BEGIN Material provided

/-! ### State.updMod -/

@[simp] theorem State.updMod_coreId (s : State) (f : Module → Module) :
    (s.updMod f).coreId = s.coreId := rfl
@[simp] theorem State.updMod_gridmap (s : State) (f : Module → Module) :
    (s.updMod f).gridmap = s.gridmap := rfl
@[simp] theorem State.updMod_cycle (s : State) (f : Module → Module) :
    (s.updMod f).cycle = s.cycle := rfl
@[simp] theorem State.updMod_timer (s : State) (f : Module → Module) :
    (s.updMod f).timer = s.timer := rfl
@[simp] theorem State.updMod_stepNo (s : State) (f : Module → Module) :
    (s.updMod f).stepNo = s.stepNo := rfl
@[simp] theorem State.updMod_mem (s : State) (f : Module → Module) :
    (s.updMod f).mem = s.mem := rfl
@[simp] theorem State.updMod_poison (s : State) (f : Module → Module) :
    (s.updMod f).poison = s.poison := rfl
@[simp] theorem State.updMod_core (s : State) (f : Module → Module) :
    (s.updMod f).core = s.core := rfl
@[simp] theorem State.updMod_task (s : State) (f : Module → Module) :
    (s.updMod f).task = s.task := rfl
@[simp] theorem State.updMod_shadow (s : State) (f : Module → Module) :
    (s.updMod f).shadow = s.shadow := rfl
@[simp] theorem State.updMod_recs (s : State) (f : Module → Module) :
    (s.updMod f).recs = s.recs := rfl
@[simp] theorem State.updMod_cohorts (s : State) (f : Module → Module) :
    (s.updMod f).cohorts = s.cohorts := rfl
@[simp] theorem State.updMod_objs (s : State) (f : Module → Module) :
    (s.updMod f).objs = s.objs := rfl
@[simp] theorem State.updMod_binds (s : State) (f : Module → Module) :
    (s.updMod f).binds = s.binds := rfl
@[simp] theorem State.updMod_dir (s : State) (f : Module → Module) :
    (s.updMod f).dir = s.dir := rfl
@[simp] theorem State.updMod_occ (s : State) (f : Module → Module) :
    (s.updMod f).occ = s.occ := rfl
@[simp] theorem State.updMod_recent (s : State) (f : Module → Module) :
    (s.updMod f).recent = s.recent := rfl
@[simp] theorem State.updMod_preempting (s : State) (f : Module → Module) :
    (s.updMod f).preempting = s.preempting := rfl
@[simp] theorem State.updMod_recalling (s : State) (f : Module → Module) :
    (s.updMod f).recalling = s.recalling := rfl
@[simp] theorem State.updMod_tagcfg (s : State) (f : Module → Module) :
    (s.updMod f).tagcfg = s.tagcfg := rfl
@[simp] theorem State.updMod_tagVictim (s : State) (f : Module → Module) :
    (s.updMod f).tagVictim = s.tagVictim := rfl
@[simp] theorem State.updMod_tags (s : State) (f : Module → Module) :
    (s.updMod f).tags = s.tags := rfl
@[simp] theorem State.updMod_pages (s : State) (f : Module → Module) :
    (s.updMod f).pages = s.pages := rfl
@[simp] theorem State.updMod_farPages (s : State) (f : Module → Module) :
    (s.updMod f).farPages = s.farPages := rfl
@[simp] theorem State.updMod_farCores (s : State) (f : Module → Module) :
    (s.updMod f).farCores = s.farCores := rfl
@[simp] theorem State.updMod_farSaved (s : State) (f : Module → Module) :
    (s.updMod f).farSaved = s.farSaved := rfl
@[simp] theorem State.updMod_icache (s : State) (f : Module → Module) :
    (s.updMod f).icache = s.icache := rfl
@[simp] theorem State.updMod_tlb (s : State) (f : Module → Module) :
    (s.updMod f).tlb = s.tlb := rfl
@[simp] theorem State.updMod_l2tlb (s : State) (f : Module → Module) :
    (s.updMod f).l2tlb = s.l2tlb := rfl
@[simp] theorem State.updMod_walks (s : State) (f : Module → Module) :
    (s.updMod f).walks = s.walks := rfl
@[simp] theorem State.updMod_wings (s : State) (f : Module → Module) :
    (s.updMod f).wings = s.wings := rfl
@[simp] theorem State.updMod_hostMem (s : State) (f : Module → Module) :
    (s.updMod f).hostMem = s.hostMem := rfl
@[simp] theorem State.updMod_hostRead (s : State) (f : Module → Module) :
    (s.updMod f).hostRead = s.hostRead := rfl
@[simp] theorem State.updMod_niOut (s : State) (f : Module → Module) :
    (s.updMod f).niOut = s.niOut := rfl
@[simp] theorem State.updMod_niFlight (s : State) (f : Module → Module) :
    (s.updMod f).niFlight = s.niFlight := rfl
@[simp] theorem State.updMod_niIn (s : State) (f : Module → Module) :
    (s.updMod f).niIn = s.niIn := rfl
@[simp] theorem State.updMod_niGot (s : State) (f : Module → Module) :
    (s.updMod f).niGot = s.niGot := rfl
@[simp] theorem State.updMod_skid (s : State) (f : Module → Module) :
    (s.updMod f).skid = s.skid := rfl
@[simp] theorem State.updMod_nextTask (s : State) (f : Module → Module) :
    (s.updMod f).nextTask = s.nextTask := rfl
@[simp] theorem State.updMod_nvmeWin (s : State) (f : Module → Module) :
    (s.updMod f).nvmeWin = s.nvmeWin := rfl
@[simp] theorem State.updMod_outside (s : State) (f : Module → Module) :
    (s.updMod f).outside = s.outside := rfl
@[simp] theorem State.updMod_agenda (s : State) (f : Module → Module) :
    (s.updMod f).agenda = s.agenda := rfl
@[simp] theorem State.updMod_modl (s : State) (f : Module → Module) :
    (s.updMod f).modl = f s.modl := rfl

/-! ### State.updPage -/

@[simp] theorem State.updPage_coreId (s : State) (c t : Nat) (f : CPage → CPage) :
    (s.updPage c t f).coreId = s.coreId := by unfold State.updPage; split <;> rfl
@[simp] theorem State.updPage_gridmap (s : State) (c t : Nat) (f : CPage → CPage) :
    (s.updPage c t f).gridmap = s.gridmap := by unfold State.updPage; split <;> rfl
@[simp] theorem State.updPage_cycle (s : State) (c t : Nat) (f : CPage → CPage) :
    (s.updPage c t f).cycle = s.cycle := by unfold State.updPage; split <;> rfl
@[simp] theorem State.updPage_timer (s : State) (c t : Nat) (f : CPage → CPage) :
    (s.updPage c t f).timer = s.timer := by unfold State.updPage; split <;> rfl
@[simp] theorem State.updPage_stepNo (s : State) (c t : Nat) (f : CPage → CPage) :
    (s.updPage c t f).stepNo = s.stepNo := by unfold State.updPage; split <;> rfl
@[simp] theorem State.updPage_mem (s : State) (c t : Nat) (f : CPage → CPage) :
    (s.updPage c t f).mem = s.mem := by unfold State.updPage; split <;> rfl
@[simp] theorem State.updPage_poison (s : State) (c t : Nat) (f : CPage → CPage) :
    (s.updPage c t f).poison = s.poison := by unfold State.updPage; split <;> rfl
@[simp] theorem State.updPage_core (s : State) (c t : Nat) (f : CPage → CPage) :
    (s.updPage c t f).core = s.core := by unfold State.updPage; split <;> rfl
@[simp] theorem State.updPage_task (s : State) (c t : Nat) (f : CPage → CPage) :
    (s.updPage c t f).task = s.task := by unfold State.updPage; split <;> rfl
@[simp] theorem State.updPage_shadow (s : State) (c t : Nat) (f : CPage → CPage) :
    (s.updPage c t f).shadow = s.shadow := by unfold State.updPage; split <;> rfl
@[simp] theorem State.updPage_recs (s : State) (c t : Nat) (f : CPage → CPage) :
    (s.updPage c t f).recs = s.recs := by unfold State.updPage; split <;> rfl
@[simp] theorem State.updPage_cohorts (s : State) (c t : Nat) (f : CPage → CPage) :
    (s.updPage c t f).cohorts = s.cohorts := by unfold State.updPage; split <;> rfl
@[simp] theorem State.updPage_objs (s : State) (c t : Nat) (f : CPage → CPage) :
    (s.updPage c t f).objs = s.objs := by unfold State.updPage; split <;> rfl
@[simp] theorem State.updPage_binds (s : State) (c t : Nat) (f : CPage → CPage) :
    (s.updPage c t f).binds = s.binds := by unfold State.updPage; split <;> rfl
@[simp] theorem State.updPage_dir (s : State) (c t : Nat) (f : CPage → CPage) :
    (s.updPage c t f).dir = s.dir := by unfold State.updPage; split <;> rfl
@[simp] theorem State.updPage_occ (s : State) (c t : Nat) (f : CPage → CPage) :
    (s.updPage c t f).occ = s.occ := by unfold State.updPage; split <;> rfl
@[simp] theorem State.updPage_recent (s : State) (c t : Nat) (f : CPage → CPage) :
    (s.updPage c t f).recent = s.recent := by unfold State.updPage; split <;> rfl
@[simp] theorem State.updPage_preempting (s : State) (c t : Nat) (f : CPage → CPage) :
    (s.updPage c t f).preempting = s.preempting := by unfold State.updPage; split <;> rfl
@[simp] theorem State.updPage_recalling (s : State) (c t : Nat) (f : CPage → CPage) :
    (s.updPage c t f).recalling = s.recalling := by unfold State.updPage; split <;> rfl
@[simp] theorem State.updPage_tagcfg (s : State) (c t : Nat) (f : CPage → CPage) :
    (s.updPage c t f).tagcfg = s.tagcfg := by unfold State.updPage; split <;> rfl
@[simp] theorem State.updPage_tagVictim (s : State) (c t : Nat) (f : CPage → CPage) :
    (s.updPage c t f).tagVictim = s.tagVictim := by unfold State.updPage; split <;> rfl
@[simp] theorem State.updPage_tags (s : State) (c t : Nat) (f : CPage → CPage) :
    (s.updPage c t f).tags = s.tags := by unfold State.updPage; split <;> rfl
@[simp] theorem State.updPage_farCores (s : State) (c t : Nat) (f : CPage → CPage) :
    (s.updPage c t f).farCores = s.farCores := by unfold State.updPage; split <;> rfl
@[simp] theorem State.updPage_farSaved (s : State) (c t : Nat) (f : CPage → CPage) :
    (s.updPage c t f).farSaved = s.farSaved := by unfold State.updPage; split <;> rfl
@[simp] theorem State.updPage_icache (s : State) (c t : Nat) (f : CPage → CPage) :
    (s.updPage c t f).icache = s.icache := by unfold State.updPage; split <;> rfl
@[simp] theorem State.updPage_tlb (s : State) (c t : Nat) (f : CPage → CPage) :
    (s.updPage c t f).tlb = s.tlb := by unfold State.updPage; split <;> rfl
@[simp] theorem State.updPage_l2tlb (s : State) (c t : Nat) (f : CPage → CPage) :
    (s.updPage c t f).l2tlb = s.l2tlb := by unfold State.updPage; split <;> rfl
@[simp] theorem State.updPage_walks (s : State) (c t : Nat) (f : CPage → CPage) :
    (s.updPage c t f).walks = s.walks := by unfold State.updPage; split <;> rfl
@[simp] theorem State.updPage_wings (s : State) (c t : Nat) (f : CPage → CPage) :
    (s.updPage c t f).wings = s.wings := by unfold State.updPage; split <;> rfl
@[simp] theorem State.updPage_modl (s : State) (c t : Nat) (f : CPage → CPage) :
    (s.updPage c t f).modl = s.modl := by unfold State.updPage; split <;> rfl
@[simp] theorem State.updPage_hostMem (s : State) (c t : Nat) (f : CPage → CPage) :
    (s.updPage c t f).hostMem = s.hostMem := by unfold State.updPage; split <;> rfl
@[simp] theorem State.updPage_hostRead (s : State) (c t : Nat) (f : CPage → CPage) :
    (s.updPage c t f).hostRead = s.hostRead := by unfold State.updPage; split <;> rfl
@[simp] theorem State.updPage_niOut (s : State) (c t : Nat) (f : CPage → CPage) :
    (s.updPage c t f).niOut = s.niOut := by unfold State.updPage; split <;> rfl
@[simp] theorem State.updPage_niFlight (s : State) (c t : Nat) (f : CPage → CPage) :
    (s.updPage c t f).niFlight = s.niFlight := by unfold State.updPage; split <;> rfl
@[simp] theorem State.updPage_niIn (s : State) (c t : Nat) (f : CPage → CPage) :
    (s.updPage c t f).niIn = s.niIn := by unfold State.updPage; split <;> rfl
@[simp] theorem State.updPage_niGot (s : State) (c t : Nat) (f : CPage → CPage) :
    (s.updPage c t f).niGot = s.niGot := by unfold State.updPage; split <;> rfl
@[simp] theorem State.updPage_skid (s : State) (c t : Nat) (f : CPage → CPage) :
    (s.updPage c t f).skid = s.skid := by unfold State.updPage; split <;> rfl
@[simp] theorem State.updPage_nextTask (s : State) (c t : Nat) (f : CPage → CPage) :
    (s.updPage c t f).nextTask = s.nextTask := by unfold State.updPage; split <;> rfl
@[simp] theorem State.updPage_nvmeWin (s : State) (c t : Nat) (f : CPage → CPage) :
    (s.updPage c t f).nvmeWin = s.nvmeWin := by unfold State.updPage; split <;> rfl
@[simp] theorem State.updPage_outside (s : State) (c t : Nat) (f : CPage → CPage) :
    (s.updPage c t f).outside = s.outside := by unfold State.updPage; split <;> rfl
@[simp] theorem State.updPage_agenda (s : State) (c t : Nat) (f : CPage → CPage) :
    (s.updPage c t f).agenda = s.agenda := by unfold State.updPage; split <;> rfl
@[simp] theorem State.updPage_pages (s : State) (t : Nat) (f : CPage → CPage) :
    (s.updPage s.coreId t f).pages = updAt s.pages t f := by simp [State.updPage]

END Material provided
BEGIN Material provided

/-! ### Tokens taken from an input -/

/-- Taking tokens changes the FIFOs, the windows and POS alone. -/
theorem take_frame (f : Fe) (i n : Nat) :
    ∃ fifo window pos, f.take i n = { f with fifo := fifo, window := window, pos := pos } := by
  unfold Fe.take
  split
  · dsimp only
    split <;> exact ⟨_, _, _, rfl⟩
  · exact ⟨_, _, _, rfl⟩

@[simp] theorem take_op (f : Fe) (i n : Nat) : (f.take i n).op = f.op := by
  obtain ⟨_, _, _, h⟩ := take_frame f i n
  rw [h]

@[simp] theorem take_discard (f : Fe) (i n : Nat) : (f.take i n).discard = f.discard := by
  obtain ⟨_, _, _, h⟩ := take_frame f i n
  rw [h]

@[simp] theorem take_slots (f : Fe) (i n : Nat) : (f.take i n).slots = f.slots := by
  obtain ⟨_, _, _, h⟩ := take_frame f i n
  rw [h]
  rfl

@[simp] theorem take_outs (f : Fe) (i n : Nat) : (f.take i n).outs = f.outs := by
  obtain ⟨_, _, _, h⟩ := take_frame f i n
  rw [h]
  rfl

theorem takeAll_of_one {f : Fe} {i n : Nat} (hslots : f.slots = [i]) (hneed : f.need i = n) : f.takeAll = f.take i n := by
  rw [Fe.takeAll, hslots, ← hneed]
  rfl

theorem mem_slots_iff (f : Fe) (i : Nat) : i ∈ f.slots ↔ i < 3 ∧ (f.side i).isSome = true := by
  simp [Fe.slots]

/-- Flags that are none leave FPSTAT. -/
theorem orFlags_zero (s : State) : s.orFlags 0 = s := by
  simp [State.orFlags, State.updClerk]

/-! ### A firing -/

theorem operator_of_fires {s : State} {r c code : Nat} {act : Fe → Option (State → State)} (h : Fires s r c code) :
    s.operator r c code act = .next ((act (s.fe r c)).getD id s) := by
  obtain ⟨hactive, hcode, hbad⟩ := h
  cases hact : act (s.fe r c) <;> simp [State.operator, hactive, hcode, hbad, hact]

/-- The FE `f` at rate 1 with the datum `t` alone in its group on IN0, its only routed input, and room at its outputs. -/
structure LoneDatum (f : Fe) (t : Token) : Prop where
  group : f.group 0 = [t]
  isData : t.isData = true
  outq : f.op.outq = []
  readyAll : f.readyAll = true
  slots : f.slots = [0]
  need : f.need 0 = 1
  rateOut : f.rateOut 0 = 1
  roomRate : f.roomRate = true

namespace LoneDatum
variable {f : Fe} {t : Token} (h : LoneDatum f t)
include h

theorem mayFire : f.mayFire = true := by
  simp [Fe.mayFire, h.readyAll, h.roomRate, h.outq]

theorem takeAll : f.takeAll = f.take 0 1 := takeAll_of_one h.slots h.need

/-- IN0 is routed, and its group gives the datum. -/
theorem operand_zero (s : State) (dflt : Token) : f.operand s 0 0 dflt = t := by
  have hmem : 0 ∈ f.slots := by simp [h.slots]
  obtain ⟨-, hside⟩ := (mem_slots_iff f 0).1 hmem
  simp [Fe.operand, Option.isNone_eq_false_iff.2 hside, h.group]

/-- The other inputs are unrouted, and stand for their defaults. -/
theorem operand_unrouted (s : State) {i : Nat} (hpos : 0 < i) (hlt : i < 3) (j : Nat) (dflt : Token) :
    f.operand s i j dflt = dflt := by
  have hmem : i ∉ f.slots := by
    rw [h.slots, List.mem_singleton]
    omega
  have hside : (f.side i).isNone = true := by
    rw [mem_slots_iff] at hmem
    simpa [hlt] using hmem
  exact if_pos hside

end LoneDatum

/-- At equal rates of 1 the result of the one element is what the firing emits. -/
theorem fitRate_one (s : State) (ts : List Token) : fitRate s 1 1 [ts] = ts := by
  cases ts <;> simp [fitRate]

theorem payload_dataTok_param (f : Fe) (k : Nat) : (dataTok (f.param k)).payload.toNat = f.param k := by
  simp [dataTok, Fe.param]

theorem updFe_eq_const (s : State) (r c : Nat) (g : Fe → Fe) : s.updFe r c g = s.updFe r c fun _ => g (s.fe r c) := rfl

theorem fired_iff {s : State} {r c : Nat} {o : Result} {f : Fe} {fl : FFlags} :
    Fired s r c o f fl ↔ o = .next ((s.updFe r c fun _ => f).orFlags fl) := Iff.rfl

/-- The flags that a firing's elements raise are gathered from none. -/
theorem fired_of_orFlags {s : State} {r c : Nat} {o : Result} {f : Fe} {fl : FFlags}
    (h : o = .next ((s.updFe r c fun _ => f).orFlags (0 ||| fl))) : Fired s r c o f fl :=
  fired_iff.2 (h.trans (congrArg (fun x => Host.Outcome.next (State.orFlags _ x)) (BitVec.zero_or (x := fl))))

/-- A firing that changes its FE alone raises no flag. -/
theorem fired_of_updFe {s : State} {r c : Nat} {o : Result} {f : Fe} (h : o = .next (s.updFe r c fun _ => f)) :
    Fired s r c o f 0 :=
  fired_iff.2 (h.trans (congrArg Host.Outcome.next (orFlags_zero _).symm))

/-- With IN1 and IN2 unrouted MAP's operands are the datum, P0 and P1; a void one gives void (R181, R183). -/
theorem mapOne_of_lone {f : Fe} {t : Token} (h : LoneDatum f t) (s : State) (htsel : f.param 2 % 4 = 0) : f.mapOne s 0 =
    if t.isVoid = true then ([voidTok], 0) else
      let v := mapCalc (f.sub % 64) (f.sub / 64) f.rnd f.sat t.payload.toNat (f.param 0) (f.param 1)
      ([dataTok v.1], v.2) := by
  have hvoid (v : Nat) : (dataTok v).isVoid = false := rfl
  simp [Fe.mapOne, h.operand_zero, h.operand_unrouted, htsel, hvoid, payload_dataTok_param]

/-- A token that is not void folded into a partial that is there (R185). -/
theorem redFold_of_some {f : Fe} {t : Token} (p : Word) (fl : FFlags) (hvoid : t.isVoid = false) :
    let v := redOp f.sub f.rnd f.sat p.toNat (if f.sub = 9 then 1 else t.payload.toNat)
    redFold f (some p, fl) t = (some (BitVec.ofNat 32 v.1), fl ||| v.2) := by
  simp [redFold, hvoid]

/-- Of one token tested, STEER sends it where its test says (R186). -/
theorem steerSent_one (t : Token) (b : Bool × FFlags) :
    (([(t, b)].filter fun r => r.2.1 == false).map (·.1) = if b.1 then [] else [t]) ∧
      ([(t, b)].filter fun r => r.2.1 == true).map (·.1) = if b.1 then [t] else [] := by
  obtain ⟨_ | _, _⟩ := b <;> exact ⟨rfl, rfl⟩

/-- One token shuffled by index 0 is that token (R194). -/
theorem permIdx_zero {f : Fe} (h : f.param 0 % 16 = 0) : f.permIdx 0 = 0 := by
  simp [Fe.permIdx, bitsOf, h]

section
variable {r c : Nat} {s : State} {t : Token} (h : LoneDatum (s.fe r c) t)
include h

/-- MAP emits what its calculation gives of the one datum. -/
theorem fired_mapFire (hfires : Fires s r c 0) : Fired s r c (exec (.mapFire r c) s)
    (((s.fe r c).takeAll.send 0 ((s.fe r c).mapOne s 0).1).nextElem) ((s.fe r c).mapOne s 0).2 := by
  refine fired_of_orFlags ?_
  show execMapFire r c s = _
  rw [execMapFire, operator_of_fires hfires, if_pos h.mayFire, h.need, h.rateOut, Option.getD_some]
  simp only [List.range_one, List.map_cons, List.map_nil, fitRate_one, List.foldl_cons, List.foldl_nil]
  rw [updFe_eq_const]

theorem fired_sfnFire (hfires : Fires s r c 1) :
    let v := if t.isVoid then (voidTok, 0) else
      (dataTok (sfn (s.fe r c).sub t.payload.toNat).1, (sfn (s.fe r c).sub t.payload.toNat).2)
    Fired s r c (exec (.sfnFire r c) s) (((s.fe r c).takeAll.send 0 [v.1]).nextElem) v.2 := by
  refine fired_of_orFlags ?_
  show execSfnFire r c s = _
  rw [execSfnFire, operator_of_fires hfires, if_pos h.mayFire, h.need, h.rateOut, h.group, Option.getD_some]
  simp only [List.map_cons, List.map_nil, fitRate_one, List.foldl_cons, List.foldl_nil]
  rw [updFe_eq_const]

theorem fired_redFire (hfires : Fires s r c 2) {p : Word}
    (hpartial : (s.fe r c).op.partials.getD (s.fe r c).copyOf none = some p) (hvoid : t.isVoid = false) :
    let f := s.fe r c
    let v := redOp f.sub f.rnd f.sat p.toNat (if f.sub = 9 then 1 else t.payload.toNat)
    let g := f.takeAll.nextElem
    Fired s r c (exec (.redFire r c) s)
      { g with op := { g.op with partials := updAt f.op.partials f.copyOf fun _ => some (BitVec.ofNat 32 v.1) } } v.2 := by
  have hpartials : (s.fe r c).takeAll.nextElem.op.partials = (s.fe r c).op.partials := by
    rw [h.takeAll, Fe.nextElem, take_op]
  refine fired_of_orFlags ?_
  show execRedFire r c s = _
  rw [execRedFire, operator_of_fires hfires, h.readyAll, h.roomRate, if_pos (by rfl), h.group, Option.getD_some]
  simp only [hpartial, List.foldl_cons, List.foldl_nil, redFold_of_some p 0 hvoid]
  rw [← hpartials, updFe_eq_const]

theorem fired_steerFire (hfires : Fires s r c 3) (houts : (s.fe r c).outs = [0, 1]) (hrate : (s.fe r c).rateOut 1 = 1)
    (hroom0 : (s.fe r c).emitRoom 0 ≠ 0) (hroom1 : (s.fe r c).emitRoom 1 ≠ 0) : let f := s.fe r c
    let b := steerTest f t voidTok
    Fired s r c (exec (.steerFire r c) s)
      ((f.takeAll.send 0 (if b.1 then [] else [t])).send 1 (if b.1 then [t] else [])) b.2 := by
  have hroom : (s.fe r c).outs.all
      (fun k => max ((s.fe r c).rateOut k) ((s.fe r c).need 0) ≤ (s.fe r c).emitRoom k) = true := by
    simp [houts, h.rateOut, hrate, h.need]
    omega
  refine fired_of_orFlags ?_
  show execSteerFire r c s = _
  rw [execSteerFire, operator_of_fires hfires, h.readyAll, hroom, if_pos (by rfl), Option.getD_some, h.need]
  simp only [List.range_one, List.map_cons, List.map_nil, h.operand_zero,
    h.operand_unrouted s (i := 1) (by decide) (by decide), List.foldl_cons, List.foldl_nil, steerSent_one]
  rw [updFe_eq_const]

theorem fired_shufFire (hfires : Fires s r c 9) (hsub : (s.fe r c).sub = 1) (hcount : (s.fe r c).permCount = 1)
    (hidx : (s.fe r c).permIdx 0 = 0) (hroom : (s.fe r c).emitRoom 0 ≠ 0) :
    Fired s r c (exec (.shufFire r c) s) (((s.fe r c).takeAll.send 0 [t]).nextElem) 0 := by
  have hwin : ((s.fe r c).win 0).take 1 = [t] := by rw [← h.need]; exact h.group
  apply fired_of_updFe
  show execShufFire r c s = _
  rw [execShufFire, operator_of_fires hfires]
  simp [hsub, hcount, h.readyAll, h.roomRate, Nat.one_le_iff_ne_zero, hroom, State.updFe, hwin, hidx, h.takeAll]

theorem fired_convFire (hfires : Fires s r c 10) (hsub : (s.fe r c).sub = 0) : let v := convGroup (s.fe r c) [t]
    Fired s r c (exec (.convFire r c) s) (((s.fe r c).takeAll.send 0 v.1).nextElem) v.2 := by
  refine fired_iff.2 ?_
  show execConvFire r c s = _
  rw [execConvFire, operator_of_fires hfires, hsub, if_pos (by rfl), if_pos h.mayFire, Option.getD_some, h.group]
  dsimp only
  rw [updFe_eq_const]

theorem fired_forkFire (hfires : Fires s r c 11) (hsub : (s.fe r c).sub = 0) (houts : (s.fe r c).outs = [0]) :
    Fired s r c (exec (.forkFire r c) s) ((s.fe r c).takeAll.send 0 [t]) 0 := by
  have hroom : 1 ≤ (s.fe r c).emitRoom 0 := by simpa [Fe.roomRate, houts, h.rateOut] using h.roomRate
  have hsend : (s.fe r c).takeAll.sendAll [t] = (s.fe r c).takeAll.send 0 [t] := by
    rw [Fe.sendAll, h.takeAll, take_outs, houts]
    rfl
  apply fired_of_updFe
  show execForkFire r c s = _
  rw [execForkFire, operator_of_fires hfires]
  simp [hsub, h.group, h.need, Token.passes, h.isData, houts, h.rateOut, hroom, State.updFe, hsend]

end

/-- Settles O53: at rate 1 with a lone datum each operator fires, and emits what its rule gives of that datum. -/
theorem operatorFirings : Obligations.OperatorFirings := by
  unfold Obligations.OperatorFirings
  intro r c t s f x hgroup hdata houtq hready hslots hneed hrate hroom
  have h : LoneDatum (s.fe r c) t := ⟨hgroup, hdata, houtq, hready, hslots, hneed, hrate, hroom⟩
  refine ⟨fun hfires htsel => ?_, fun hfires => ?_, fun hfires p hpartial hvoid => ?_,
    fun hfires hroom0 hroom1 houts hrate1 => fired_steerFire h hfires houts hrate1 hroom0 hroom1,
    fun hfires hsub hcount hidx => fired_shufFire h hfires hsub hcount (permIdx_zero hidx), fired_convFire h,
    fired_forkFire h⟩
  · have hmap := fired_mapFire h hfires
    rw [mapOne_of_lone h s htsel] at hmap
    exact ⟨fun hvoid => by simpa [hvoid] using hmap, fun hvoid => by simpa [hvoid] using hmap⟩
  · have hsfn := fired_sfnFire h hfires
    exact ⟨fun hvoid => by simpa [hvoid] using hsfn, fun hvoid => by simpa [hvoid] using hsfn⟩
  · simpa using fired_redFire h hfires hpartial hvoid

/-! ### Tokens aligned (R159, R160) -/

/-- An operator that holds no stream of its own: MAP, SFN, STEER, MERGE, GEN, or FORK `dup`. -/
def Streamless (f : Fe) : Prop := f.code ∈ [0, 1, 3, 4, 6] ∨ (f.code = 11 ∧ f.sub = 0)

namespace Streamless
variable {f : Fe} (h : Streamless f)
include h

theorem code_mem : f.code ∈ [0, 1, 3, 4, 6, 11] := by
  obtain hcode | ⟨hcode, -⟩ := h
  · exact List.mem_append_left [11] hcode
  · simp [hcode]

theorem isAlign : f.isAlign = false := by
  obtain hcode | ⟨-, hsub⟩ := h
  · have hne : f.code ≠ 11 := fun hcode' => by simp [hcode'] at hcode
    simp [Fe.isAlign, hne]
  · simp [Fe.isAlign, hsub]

END Material provided

Brief:
The response must hold only the lines above from the line with "theorem State.updMod_dir (s" through the line with "(s.updMod f).recalling = s.recalling", each copied exactly, both ends kept.

Response box:
@[simp] theorem State.updMod_dir (s : State) (f : Module → Module) :
    (s.updMod f).dir = s.dir := rfl
@[simp] theorem State.updMod_occ (s : State) (f : Module → Module) :
    (s.updMod f).occ = s.occ := rfl
@[simp] theorem State.updMod_recent (s : State) (f : Module → Module) :
    (s.updMod f).recent = s.recent := rfl
@[simp] theorem State.updMod_preempting (s : State) (f : Module → Module) :
    (s.updMod f).preempting = s.preempting := rfl
@[simp] theorem State.updMod_recalling (s : State) (f : Module → Module) :
    (s.updMod f).recalling = s.recalling := rfl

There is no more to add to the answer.